#### [ABOUT THIS TASK]
In the records below, find the line containing "(.s2, .list [5]), (.c2, .list" and the line containing "some := by decide"; please repeat exactly the lines from one to the other, both included, and nothing more.

'''

-- ==== Sys2Proof/Tests/Slice0.lean ====
section
/-! SUPPORT. The model's own tests: expected values are those of spec/95_test_vectors.md (the vector's id
stands in the comment) or worked out by hand from the rule named; and, for every obligation with
hypotheses, a concrete case that meets them. -/

namespace Sys2Proof.Tests

open Sys2Proof.Machine

/-! ## Small states -/

/-- The next state of an outcome that is one. -/
def nextOf : StepOutcome → Option State
  | .next t => some t
  | .fault _ => none
  | .refused _ => none

/-- The record a command answers. -/
def answerOf (i : Instr) (s : State) : Option Result := (nextOf (exec i s)).bind State.lastResult

/-- The state a command leaves. -/
def stateOf (i : Instr) (s : State) : State := (nextOf (exec i s)).getD s

/-- The layout `pre=[1,0], lab=[], spb=1, psz=2`: N = 2, FL = 20 (ENC-22). -/
def small (sc : Bool) : FrameRegs := FrameRegs.configured [1, 0] [] 1 2 sc

/-- The same with `spb=2`: N = 4, FL = 38 (ENC-19). -/
def doubled : FrameRegs := FrameRegs.configured [1, 0] [] 2 2 false

/-- ENC and DEC configured with the small layout. -/
def link (sc : Bool) (cnt : U16) : State :=
  { State.reset with enc := ⟨small sc, cnt⟩, dec := small sc }

/-- ALN with P = 2 and K = 3, its bank holding `held` packets collected for `delay`. -/
def aligner (held : List (List U8)) (delay : Int) : State :=
  { State.reset with
    aln := ⟨true, 2, 3, Bank.powerOn.pushAll held, decide (0 < held.length ∧ held.length = delay.natAbs),
      wrapS32 delay⟩ }

/-- Windows with the same sync and counter items throughout. -/
def windows (d1 s1 : List U8) (c1 : Int) (d2 s2 : List U8) (c2 : Int) : AlnWindows :=
  ⟨d1, s1, List.replicate 6 (wrapS32 c1), d2, s2, List.replicate 6 (wrapS32 c2)⟩

/-- Pulses at 0 and data `1..6` and `20..25`. -/
def pulses (c1 c2 : Int) : AlnWindows :=
  windows [1, 2, 3, 4, 5, 6] [1, 0, 1, 0, 1, 0] c1 [20, 21, 22, 23, 24, 25] [1, 0, 1, 0, 1, 0] c2

/-- The small layout's frame (R95). -/
def smallFrame (cntBits : List U8) (a b : U8) : List U8 := [1, 0] ++ cntBits ++ [a, b]

/-- The counter fields of 0 and 1. -/
def bits0 : List U8 := List.replicate 16 0
def bits1 : List U8 := 1 :: List.replicate 15 0

/-! ## Record shapes: one ill-formed record for each check -/

theorem test_record_fits : Record.wellFormed .alnReset [(.k, .int 3), (.p, .int 2)] = true := by decide

theorem test_record_duplicate :
    Record.noDuplicate [(.p, .int 1), (.k, .int 1), (.p, .int 1)] = false ∧
      decode ⟨0x3000, [(.p, .int 1), (.k, .int 1), (.p, .int 1)]⟩ = .badRecord := by decide

theorem test_record_missing :
    Record.allPresent .alnReset [(.p, .int 1)] = false ∧
      decode ⟨0x3000, [(.p, .int 1)]⟩ = .badRecord := by decide

theorem test_record_extra :
    Record.noExtra .encSetspb [(.spb, .int 1), (.psz, .int 1)] = false ∧
      decode ⟨0x1300, [(.spb, .int 1), (.psz, .int 1)]⟩ = .badRecord := by decide

theorem test_record_wrong_kind :
    Record.allTyped .encSetpre [(.pre, .int 1)] = false ∧
      decode ⟨0x1100, [(.pre, .int 1)]⟩ = .badRecord := by decide

theorem test_record_optional_only_for_runs :
    decode ⟨0x3800, [(.sci, .list [])]⟩ = .badRecord ∧
      Record.wellFormed .encEncode [(.pay, .list []), (.out, .int 0)] = true := by decide

theorem test_type_u8 :
    FieldType.admits .u8List (.list [0, 255]) = true ∧ FieldType.admits .u8List (.list [256]) = false ∧
      FieldType.admits .u8List (.list [-1]) = false := by decide

theorem test_type_u32 :
    FieldType.admits .u32 (.int 4294967295) = true ∧ FieldType.admits .u32 (.int 4294967296) = false ∧
      FieldType.admits .u32 (.int (-1)) = false ∧
      FieldType.admits .u32List (.list [4294967296]) = false := by decide

theorem test_type_s32 :
    FieldType.admits .s32List (.list [-2147483648, 2147483647]) = true ∧
      FieldType.admits .s32List (.list [2147483648]) = false ∧
      FieldType.admits .s32List (.list [-2147483649]) = false := by decide

theorem test_type_bit :
    FieldType.admits .bit (.int 1) = true ∧ FieldType.admits .bit (.int 2) = false := by decide

/-! ## Decoding: a word of each row, written out as UNIT, OP, Z (R90 to R92) -/

/-- `UNIT`, `OP` and `Z` side by side. -/
def wordOf (unit op : BitVec 4) (z : BitVec 8) : U16 := unit ++ op ++ z

theorem test_words_enc :
    decode ⟨wordOf 1 0 0, [(.pre, .list [1]), (.lab, .list [65]), (.spb, .int 1), (.psz, .int 8),
        (.sc, .int 1)]⟩ = .instr (.encReset [1] [65] 1 8 true) ∧
      decode ⟨wordOf 1 1 0, [(.pre, .list [0])]⟩ = .instr (.encSetpre [0]) ∧
      decode ⟨wordOf 1 2 0, [(.lab, .list [66])]⟩ = .instr (.encSetlab [66]) ∧
      decode ⟨wordOf 1 3 0, [(.spb, .int 7)]⟩ = .instr (.encSetspb 7) ∧
      decode ⟨wordOf 1 4 0, [(.psz, .int 9)]⟩ = .instr (.encSetpsz 9) ∧
      decode ⟨wordOf 1 8 0, [(.out, .int 40), (.pay, .list [1])]⟩ =
        .instr (.encEncode [1] none 40) := by decide

theorem test_words_dec :
    decode ⟨wordOf 2 0 0, [(.pre, .list [1]), (.lab, .list [65]), (.spb, .int 1), (.psz, .int 8),
        (.sc, .int 0)]⟩ = .instr (.decReset [1] [65] 1 8 false) ∧
      decode ⟨wordOf 2 1 0, [(.pre, .list [0])]⟩ = .instr (.decSetpre [0]) ∧
      decode ⟨wordOf 2 2 0, [(.lab, .list [66])]⟩ = .instr (.decSetlab [66]) ∧
      decode ⟨wordOf 2 3 0, [(.spb, .int 7)]⟩ = .instr (.decSetspb 7) ∧
      decode ⟨wordOf 2 4 0, [(.psz, .int 9)]⟩ = .instr (.decSetpsz 9) ∧
      decode ⟨wordOf 2 8 0, [(.raw, .list [1]), (.sci, .list [5]), (.out, .int 40)]⟩ =
        .instr (.decDecode [1] (some [5]) 40) := by decide

theorem test_words_aln :
    decode ⟨wordOf 3 0 0, [(.p, .int 2), (.k, .int 3)]⟩ = .instr (.alnReset 2 3) ∧
      decode ⟨wordOf 3 8 0, [(.d1, .list [1]), (.s1, .list [2]), (.c1, .list [-3]), (.d2, .list [4]),
        (.s2, .list [5]), (.c2, .list [6]), (.out, .int 7)]⟩ =
        .instr (.alnAlign [1] [2] [BitVec.ofInt 32 (-3)] [4] [5] [6] 7) := by decide

/-- W-7 to W-14. -/
theorem test_illegal_words :
    [0x0000, 0x1001, 0x10FF, 0x1500, 0x1900, 0x3100, 0x4000, 0xF800].map opcodeOf =
      List.replicate 8 none := by decide

/-- Each row's word, as the opcode table numbers it. -/
theorem test_table_words :
    [0x1000, 0x1100, 0x1200, 0x1300, 0x1400, 0x1800, 0x2000, 0x2100, 0x2200, 0x2300, 0x2400, 0x2800,
      0x3000, 0x3800].map (fun w => (decodeTableWord 16 w).map Instr.opcode) =
    [.encReset, .encSetpre, .encSetlab, .encSetspb, .encSetpsz, .encEncode, .decReset, .decSetpre,
      .decSetlab, .decSetspb, .decSetpsz, .decDecode, .alnReset, .alnAlign].map some := by decide

/-- A table word's very next step runs it: on a fresh FRAL it is REJECTED (ENC-2). -/
theorem test_fetch_word :
    nextOf (step (State.reset.withFetchWord 16 0x1400)) =
      some (State.reset.answered ⟨.rejected, .nothing⟩) := by
  decide

/-- W-7 at power-on: ILLEGAL, not REJECTED. -/
theorem test_illegal_step :
    nextOf (step (State.reset.withFetchWord 16 0)) =
      some (State.reset.answered ⟨.illegal, .nothing⟩) := by decide

/-! ## Primitives -/

/-- PR-1, PR-4, PR-5, PR-8, PR-10. -/
theorem test_array_ops :
    interpolate ([1, 0, 1] : List U8) 3 = [1, 1, 1, 0, 0, 0, 1, 1, 1] ∧
      decimate ([1, 1, 0, 0, 1, 1] : List U8) 2 = [1, 0, 1] ∧
      decimate ([1, 2, 3, 4, 5] : List U8) 2 = [1, 3, 5] ∧
      numberToBits 65 8 = [1, 0, 0, 0, 0, 0, 1, 0] ∧
      numberToBits 70000 16 = [0, 0, 0, 0, 1, 1, 1, 0, 1, 0, 0, 0, 1, 0, 0, 0] := by decide

/-- PR-12 to PR-14. -/
theorem test_bits_to_number :
    bitsToNumber [1, 0, 1] 3 = 5 ∧ bitsToNumber [2, 0, 0] 3 = 2 ∧
      bitsToNumber (List.replicate 16 255) 16 = 16711425 := by decide

/-- M-1, M-2, M-4. -/
theorem test_matcher_exact :
    matchPattern .tolGlobal [0, 0, 1, 0, 1, 1, 0, 0] [1, 0, 1, 1] = some ⟨2, .exact⟩ ∧
      matchPattern .tolGlobal [1, 0, 1, 0, 0, 0, 1, 0, 1, 1, 0, 0] [1, 0, 1, 1] = some ⟨6, .exact⟩ ∧
      matchPattern .tolGlobal [1, 0, 1, 1] [1, 0, 1, 1] = none := by decide

/-- M-3, M-6, M-7, M-8. -/
theorem test_matcher_best :
    matchPattern .tolGlobal [0, 0, 0, 0, 1, 0, 1, 1] [1, 0, 1, 1] = some ⟨1, .best⟩ ∧
      matchPattern .tolNeedle [0, 0, 0, 0, 1, 0, 1, 1] [1, 0, 1, 1] = none ∧
      matchPattern .tolGlobal [0, 1, 0, 0, 0, 1, 0, 0] [1, 0, 1, 1] = some ⟨1, .best⟩ ∧
      matchPattern .tolGlobal [0, 0, 0, 0, 0, 0] [1, 0, 1, 1] = none ∧
      matchPattern .tolNeedle [1, 0, 1, 0, 0, 0, 0, 0, 0, 0] [1, 0, 1, 1] = some ⟨0, .best⟩ := by decide

/-- RB-2 and RB-4. -/
theorem test_ring_bank :
    (Bank.powerOn.pushAll [[0], [1], [2], [3], [4], [5]]).contents = [[1], [2], [3], [4], [5]] ∧
      ((Bank.powerOn.pushAll [[0], [1], [2], [3], [4], [5]]).pop.map fun x => (x.1, x.2.1)) =
        some ([1], 1) ∧
      ((Bank.powerOn.pushAll [[7], [8]]).pop.map fun x => ((x.2.2.push [9]).contents, x.2.1)) =
        some ([[8], [9]], 0) := by decide

/-- R136, R137: by hand, (1·4 + 2·(2+6)) / (1 + 2·2) = 4, and at the edge (1·2 + 2·4) / (1 + 2). -/
theorem test_averages :
    linearMap ([1, 2] : List Int) 3 4 = [7, 10] ∧
      weightedAverage ([2, 4, 6] : List Int) [1, 2] 1 3 2 = some 4 ∧
      weightedAverage ([2, 4, 6] : List Int) [1, 2] 0 3 2 = some 3 ∧
      weightedAverage ([2, 4, 6] : List Int) [0, 0] 1 3 2 = none := by decide

/-! ## ENC -/

/-- R170's example: N = 12 and FL = 36. -/
theorem test_enc_reset :
    (stateOf (.encReset [0, 0, 1, 1] [65] 1 8 false) (link false 9)).enc =
      ⟨⟨true, [0, 0, 1, 1], [65], 1, 8, false, [0, 0, 1, 1, 1, 0, 0, 0, 0, 0, 1, 0],
        [0, 0, 1, 1, 1, 0, 0, 0, 0, 0, 1, 0], 12, 36⟩, 0⟩ := by decide

/-- ENC-3 to ENC-6. -/
theorem test_enc_reset_rejects :
    [Instr.encReset [0, 2] [65] 1 8 false, .encReset [] [] 1 8 false, .encReset [0] [65] 0 8 false,
      .encReset [0] [65] 1 0 false].map (fun i => nextOf (exec i State.reset)) =
    List.replicate 4 (some (State.reset.answered rejection)) := by decide

/-- R171 to R174: the lengths the setters leave, by R42 and R43; the counter stays. -/
theorem test_enc_setters :
    [Instr.encSetpre [1], .encSetlab [65], .encSetspb 2, .encSetpsz 5].map (fun i =>
      let e := (stateOf i (link false 7)).enc
      (e.regs.n, e.regs.fl, e.cnt)) =
    [(1, 19, 7), (10, 28, 7), (4, 38, 7), (2, 23, 7)] := by decide

/-- ENC-17, ENC-18 and a setter on a fresh ENC (ENC-2). -/
theorem test_enc_setters_reject :
    nextOf (exec (.encSetpre []) (link false 7)) = some ((link false 7).answered rejection) ∧
      nextOf (exec (.encSetspb 0) (link false 7)) = some ((link false 7).answered rejection) ∧
      nextOf (exec (.encSetpsz 4) State.reset) = some (State.reset.answered rejection) ∧
      nextOf (exec (.encSetlab [1]) State.reset) = some (State.reset.answered rejection) := by decide

/-- ENC-23: one chunk only, SPB over the side channel's header region. -/
theorem test_enc_encode_side_channel :
    answerOf (.encEncode [5, 6, 7] (some [100, 200]) 40) (link true 0) =
      some ⟨.ok, .enc ⟨2, 20, smallFrame bits0 5 6, some (List.replicate 18 1 ++ [100, 200])⟩⟩ := by decide

/-- ENC-12 and ENC-21 in the small layouts: the counter wraps, each header bit is held SPB times. -/
theorem test_enc_encode_counter :
    (stateOf (.encEncode [1, 2, 3, 4] none 40) (link false 65535)).enc.cnt = 1 ∧
      answerOf (.encEncode [7, 9] none 38) { State.reset with enc := ⟨doubled, 1⟩ } =
        some ⟨.ok, .enc ⟨2, 38, [1, 1, 0, 0, 1, 1] ++ List.replicate 30 0 ++ [7, 9], none⟩⟩ := by decide

/-! ## DEC -/

/-- R200's example. -/
theorem test_dec_reset :
    (stateOf (.decReset [0, 0, 1, 1] [65] 1 8 true) State.reset).dec =
      ⟨true, [0, 0, 1, 1], [65], 1, 8, true, [0, 0, 1, 1, 1, 0, 0, 0, 0, 0, 1, 0],
        [0, 0, 1, 1, 1, 0, 0, 0, 0, 0, 1, 0], 12, 36⟩ := by decide

theorem test_dec_reset_rejects :
    nextOf (exec (.decReset [] [] 1 8 false) (link false 0)) = some ((link false 0).answered rejection) := by decide

theorem test_dec_setters :
    [Instr.decSetpre [1], .decSetlab [65], .decSetspb 2, .decSetpsz 5].map (fun i =>
      let u := (stateOf i (link false 7)).dec
      (u.n, u.fl)) =
    [(1, 19), (10, 28), (4, 38), (2, 23)] := by decide

/-- R202's and R203's examples, in the small layout. -/
theorem test_dec_setters_reject :
    nextOf (exec (.decSetspb 0) (link false 7)) = some ((link false 7).answered rejection) ∧
      nextOf (exec (.decSetpre []) (link false 7)) = some ((link false 7).answered rejection) ∧
      nextOf (exec (.decSetpsz 4) State.reset) = some (State.reset.answered rejection) ∧
      nextOf (exec (.decSetlab [1]) State.reset) = some (State.reset.answered rejection) := by decide

/-- The side-channel vector of §2.6 (two frames, pre=[1,0], sc=1). -/
theorem test_dec_decode_two_frames :
    answerOf (.decDecode (smallFrame bits0 5 6 ++ smallFrame bits1 7 8)
        (some (List.replicate 18 1 ++ [100, 200] ++ List.replicate 18 1 ++ [101, 201])) 4) (link true 0) =
      some ⟨.ok, .dec ⟨40, 4, [5, 6, 7, 8], [1, 0, 1, 0], [0, 0, 1, 1],
        some [100, 200, 101, 201]⟩⟩ := by decide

'''

#### [RESPONSE TO THE TASK]
        (.s2, .list [5]), (.c2, .list [6]), (.out, .int 7)]⟩ =
        .instr (.alnAlign [1] [2] [BitVec.ofInt 32 (-3)] [4] [5] [6] 7) := by decide

/-- W-7 to W-14. -/
theorem test_illegal_words :
    [0x0000, 0x1001, 0x10FF, 0x1500, 0x1900, 0x3100, 0x4000, 0xF800].map opcodeOf =
      List.replicate 8 none := by decide

/-- Each row's word, as the opcode table numbers it. -/
theorem test_table_words :
    [0x1000, 0x1100, 0x1200, 0x1300, 0x1400, 0x1800, 0x2000, 0x2100, 0x2200, 0x2300, 0x2400, 0x2800,
      0x3000, 0x3800].map (fun w => (decodeTableWord 16 w).map Instr.opcode) =
    [.encReset, .encSetpre, .encSetlab, .encSetspb, .encSetpsz, .encEncode, .decReset, .decSetpre,
      .decSetlab, .decSetspb, .decSetpsz, .decDecode, .alnReset, .alnAlign].map some := by decide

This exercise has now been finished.